▶ Problem statement:
Although the data below holds other lines too, output only those from the line with "reg (setRegs o l s) (o" up to and including the line with "exact ih (o + 4) i _ (by simpa using h)", exactly as they appear.

[Task material — start]

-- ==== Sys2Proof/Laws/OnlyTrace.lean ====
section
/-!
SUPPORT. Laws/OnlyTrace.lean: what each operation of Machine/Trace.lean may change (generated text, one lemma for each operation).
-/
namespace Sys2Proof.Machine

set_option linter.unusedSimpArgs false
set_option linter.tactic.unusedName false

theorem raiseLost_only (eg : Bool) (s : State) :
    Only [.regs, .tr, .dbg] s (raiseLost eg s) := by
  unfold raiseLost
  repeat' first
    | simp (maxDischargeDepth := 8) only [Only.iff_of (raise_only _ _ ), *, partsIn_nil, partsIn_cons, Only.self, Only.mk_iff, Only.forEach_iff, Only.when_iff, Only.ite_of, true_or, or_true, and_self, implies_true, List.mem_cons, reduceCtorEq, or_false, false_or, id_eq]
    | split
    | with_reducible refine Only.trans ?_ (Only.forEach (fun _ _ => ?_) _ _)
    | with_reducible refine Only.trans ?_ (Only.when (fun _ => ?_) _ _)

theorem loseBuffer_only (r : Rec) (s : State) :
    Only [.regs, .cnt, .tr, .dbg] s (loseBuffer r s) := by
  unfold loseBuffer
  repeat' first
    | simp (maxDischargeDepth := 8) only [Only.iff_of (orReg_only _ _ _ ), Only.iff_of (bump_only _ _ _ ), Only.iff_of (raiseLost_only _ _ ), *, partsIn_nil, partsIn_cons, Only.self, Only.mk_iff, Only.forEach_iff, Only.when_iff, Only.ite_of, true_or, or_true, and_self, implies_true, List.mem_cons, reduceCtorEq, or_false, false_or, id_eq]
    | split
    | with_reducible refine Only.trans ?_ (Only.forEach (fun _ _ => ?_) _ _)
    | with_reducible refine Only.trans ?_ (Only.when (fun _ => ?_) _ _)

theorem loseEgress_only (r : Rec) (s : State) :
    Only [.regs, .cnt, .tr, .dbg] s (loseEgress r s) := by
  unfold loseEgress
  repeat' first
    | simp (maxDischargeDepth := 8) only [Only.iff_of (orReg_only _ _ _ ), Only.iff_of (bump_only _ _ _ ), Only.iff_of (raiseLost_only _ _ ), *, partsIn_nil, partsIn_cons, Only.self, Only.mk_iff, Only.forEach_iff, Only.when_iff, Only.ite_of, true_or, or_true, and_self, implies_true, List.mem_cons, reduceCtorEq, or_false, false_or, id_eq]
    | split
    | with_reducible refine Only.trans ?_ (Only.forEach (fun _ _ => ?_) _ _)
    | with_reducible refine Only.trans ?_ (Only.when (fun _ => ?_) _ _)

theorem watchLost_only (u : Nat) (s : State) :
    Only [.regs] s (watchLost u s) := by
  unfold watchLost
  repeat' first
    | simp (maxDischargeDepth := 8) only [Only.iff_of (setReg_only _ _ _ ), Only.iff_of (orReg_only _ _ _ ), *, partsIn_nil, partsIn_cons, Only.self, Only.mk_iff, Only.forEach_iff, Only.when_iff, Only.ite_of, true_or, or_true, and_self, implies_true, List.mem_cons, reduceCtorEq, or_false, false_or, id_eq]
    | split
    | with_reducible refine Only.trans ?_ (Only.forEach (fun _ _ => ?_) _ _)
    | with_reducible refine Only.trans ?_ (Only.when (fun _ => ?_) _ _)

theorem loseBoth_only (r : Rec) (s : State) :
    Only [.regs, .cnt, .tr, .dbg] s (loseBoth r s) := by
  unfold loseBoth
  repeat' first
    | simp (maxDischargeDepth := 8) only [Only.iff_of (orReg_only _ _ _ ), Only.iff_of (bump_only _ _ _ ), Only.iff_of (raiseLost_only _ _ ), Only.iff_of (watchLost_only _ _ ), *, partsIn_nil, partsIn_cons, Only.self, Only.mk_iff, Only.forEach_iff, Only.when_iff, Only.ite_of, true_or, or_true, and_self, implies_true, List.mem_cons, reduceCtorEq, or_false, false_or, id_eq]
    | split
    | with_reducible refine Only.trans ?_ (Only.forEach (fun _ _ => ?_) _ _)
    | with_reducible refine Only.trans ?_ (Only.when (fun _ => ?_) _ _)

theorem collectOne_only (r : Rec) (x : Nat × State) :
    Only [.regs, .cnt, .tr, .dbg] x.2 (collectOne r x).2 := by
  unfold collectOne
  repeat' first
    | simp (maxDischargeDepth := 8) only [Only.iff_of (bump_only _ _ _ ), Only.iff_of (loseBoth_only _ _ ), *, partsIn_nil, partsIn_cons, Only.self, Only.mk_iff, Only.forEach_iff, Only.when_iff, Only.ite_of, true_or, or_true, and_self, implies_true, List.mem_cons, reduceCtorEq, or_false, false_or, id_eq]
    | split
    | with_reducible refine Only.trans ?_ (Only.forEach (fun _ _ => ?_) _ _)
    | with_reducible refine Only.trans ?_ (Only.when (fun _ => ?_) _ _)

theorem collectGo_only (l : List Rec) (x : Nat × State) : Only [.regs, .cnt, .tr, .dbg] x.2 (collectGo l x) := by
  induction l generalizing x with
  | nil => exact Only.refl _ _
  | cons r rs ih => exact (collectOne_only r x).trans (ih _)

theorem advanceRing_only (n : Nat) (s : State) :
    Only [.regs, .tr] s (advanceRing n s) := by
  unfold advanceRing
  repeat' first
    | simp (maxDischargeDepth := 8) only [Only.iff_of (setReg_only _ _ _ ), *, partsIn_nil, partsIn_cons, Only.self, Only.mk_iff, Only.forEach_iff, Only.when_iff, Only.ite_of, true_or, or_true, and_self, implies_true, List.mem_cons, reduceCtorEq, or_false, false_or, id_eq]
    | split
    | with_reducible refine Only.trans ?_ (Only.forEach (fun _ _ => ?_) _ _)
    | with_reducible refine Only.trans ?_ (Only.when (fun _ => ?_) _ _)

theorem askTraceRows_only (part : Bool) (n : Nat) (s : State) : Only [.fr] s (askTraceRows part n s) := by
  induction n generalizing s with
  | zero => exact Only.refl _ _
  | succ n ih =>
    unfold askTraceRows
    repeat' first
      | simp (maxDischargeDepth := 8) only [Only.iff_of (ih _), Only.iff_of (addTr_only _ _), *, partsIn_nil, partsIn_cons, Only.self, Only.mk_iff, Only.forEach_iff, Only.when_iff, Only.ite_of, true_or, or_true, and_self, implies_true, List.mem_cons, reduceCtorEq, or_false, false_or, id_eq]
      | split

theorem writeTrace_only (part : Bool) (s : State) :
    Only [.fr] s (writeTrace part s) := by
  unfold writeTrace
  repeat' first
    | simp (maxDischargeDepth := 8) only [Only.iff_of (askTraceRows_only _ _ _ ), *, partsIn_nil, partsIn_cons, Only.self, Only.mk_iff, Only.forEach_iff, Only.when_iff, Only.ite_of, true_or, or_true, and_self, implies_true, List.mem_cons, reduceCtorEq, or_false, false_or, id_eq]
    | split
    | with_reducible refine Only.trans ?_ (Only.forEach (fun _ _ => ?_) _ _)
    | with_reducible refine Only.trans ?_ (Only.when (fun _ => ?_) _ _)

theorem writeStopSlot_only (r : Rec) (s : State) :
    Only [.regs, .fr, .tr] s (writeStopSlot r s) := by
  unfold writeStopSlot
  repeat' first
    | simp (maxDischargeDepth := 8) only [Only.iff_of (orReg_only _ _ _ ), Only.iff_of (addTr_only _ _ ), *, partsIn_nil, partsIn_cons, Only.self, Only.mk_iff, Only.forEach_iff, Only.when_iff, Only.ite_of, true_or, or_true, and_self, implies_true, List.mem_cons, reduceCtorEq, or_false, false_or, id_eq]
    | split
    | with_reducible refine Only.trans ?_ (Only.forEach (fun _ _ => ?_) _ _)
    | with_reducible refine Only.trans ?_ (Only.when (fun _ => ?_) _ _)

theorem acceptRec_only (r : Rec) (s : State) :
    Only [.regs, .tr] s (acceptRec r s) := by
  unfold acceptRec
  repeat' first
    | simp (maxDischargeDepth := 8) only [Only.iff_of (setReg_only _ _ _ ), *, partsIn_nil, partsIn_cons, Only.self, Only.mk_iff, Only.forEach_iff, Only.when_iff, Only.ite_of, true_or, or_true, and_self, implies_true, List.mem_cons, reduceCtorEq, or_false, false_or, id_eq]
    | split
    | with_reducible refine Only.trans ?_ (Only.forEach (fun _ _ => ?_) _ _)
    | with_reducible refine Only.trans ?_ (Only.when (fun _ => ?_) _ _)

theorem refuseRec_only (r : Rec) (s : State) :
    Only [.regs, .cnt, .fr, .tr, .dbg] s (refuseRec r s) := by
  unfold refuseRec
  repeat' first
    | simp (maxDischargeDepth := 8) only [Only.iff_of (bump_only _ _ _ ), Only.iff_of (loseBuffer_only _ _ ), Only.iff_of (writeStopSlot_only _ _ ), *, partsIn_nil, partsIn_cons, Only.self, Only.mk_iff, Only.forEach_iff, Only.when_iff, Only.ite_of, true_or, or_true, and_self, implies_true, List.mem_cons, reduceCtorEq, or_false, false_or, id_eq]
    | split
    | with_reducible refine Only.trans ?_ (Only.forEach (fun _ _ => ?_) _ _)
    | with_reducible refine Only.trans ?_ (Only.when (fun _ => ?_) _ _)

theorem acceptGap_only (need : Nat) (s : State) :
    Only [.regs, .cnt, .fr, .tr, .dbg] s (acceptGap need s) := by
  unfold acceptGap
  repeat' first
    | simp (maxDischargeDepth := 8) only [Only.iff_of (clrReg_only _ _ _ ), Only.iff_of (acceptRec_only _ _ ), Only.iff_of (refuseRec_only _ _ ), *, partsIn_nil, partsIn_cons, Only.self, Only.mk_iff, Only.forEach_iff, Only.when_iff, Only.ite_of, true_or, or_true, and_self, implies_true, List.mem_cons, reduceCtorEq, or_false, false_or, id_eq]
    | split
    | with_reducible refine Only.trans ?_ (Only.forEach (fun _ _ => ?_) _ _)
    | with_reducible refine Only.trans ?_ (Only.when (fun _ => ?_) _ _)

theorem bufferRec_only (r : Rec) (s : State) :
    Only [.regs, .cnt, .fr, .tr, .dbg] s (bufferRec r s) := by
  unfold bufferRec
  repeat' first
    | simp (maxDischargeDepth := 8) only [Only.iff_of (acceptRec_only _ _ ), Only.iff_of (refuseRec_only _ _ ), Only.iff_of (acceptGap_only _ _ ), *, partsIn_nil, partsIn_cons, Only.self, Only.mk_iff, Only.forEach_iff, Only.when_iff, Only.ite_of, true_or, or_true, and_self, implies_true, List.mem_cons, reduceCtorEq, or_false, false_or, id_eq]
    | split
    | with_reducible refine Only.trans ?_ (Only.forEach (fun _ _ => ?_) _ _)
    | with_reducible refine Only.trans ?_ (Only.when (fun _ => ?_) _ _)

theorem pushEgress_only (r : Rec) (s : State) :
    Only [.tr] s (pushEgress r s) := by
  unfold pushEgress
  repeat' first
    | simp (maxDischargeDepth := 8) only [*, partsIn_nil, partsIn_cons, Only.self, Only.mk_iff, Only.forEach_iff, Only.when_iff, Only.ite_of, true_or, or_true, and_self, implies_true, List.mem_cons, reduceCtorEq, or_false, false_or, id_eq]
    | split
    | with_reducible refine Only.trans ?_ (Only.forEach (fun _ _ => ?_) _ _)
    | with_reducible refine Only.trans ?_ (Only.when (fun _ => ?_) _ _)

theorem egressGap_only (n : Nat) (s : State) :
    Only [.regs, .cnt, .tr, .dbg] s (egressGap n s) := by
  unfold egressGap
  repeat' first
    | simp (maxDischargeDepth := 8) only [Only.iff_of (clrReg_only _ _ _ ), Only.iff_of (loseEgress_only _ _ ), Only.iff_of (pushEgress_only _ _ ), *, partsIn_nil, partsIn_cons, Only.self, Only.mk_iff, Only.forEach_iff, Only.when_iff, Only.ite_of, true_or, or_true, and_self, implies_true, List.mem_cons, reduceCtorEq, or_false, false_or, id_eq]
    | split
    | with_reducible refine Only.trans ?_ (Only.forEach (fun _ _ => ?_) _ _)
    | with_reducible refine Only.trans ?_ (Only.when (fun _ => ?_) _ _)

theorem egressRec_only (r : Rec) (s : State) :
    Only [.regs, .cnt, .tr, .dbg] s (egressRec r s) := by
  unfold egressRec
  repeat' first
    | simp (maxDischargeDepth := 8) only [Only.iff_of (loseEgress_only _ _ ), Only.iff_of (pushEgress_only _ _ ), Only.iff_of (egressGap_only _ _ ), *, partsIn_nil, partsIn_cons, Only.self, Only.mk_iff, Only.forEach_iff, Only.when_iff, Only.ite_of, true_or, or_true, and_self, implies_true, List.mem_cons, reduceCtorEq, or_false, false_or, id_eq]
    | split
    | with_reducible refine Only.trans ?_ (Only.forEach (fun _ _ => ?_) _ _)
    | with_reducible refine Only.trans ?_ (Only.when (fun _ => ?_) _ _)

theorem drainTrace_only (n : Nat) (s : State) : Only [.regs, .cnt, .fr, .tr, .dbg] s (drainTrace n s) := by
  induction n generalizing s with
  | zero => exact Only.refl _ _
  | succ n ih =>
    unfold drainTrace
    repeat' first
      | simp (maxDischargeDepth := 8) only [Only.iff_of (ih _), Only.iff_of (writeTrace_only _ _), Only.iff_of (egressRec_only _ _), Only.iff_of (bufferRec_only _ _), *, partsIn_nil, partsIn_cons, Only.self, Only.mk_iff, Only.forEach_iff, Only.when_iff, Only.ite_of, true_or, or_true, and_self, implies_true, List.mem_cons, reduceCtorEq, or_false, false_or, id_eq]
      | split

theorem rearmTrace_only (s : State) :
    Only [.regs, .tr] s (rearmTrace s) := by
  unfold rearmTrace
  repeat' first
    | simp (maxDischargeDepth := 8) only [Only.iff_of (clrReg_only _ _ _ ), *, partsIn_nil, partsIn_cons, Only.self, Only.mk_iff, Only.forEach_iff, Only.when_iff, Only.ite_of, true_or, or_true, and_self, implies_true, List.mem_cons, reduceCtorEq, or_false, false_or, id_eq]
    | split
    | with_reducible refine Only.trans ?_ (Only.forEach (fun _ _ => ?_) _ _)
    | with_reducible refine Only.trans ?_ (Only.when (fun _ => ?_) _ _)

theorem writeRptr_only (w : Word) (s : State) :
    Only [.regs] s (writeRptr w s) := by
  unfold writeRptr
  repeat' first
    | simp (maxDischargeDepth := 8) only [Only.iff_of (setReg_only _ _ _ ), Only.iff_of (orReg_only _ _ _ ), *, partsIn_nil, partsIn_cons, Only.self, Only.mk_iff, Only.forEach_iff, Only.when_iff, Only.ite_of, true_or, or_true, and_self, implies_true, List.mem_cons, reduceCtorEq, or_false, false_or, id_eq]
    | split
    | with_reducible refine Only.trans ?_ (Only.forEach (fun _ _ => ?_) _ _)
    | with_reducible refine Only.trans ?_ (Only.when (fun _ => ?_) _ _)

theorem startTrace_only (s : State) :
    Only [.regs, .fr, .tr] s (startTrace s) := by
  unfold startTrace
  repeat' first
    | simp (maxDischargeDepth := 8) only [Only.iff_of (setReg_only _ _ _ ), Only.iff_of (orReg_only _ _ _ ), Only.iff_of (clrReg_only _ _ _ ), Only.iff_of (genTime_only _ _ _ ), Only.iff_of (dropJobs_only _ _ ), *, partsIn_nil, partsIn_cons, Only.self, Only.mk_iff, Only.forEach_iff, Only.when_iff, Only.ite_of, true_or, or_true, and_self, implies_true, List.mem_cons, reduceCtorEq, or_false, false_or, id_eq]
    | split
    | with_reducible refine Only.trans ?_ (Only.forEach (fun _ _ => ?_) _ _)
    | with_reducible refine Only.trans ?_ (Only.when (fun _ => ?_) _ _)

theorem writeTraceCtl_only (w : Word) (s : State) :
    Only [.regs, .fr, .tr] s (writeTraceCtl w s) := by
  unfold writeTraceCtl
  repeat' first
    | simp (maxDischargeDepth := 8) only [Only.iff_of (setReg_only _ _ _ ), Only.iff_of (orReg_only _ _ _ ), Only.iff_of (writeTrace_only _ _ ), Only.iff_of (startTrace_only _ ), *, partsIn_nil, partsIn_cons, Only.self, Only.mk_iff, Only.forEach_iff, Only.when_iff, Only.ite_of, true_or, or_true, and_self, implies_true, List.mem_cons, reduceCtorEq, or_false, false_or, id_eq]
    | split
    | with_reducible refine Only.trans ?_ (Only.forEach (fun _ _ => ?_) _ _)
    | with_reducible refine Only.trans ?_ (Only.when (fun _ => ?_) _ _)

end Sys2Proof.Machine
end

[Task material — finish]
[Task material — start]

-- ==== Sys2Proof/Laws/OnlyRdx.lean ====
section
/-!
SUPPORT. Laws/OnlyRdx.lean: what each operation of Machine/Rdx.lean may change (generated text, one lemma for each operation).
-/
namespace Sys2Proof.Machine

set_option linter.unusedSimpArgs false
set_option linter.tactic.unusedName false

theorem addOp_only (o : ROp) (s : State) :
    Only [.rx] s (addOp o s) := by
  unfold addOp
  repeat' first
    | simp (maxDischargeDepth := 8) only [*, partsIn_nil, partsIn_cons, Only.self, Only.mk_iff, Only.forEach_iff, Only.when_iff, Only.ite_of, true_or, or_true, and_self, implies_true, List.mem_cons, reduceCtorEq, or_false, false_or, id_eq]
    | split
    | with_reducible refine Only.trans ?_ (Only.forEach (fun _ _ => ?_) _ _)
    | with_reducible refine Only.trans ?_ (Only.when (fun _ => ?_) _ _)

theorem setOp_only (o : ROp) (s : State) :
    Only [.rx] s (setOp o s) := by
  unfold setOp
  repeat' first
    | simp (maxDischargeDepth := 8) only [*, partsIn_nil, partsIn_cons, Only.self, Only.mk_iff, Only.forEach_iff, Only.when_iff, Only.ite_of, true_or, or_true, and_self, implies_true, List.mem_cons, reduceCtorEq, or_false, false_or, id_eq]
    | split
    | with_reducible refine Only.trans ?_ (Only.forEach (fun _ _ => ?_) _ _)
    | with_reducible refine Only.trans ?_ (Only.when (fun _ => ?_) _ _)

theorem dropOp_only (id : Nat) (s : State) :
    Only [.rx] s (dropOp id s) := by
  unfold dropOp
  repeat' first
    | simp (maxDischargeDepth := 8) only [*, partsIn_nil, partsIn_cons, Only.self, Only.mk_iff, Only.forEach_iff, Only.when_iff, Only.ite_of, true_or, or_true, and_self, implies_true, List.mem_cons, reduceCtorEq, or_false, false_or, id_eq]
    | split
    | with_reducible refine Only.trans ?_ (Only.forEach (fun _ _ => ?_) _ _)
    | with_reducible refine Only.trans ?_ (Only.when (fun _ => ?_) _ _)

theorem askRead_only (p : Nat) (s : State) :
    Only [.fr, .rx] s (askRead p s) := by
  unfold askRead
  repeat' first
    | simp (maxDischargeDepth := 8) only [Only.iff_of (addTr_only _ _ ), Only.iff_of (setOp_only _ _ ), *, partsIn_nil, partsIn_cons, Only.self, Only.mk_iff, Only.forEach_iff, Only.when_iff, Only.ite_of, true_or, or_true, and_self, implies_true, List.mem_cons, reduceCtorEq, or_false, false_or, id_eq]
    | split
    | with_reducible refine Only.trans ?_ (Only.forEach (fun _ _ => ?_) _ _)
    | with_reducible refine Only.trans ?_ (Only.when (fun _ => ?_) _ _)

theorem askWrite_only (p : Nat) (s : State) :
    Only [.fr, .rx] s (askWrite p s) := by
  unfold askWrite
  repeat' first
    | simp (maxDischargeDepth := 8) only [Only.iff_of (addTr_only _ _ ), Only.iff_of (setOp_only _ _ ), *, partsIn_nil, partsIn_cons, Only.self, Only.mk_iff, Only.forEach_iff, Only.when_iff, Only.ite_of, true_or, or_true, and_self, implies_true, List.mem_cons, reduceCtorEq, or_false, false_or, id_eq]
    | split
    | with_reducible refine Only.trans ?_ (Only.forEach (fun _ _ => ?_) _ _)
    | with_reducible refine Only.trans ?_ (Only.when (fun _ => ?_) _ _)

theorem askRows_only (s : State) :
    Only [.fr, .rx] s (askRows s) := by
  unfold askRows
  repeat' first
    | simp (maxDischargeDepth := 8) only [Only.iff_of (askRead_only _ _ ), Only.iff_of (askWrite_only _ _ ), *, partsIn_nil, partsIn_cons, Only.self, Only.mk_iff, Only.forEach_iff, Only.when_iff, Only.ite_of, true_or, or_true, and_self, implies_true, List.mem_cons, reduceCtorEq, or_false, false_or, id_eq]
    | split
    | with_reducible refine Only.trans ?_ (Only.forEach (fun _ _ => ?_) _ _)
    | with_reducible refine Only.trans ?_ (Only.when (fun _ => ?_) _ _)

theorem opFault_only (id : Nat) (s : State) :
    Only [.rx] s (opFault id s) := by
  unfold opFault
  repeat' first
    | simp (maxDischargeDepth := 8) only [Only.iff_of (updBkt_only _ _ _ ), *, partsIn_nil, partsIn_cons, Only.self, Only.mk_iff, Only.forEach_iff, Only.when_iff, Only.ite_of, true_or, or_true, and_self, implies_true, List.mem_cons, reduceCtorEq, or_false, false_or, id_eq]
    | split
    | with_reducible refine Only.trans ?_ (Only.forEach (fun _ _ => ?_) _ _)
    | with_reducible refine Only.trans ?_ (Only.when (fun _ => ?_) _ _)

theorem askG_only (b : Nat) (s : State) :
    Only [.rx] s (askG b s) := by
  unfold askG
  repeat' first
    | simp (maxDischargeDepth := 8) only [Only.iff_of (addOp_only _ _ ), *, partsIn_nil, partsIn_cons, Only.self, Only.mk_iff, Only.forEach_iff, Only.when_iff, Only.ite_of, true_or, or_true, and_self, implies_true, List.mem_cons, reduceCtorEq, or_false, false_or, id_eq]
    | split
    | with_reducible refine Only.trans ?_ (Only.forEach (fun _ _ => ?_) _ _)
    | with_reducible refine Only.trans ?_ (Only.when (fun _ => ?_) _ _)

[Task material — finish]
[Task material — start]

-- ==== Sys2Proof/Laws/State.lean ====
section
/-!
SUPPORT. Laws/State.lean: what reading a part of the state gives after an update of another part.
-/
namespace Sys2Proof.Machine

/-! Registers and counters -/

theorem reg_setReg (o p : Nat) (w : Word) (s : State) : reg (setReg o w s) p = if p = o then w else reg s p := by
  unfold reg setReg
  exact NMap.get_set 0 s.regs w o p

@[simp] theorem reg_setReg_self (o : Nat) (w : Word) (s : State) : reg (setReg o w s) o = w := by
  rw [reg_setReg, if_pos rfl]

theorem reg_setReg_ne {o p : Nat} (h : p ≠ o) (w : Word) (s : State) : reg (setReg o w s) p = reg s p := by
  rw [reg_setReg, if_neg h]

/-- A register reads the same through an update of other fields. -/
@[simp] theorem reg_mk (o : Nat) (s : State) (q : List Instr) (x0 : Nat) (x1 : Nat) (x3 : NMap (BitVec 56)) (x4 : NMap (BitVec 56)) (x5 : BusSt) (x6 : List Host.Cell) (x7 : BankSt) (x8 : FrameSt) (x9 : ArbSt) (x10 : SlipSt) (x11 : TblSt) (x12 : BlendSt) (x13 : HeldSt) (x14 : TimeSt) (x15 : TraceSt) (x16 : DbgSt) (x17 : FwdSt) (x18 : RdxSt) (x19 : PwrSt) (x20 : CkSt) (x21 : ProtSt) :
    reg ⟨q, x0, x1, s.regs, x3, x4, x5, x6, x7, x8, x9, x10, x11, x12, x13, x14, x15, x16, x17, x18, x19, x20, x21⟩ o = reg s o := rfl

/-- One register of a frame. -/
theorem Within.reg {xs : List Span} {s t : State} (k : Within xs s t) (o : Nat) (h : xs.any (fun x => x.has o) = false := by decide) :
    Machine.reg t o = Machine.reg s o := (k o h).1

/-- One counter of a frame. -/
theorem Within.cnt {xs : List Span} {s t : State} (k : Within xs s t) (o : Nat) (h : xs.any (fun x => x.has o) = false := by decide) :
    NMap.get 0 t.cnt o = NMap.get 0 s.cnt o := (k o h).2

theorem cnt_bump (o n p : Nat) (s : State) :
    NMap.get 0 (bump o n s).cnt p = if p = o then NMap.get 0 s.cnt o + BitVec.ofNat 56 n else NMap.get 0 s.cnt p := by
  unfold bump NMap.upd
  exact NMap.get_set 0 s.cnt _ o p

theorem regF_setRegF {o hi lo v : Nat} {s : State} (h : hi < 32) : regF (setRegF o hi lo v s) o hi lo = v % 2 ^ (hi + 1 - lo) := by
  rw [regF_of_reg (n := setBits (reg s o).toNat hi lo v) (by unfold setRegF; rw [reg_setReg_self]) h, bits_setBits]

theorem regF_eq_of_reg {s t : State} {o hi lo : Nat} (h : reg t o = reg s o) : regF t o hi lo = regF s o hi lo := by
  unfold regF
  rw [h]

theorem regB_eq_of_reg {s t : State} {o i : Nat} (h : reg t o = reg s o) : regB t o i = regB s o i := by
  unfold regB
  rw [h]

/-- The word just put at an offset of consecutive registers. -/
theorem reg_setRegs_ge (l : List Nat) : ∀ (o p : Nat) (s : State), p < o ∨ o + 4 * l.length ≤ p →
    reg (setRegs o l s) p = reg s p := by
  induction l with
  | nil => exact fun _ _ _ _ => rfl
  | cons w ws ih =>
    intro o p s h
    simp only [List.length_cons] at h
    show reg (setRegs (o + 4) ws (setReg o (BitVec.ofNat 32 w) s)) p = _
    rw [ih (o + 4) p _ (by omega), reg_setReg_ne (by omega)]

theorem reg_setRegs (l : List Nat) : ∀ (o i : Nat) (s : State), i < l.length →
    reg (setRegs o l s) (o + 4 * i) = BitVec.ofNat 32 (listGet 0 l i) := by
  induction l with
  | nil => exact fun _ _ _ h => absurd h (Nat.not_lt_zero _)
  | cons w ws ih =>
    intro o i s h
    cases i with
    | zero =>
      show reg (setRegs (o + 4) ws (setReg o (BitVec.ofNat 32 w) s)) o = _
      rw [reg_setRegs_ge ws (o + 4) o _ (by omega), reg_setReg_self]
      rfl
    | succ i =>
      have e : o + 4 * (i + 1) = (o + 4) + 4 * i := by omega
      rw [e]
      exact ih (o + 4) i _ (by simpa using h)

[Task material — finish]

▶ Result of the exercise:
    reg (setRegs o l s) (o + 4 * i) = BitVec.ofNat 32 (listGet 0 l i) := by
  induction l with
  | nil => exact fun _ _ _ h => absurd h (Nat.not_lt_zero _)
  | cons w ws ih =>
    intro o i s h
    cases i with
    | zero =>
      show reg (setRegs (o + 4) ws (setReg o (BitVec.ofNat 32 w) s)) o = _
      rw [reg_setRegs_ge ws (o + 4) o _ (by omega), reg_setReg_self]
      rfl
    | succ i =>
      have e : o + 4 * (i + 1) = (o + 4) + 4 * i := by omega
      rw [e]
      exact ih (o + 4) i _ (by simpa using h)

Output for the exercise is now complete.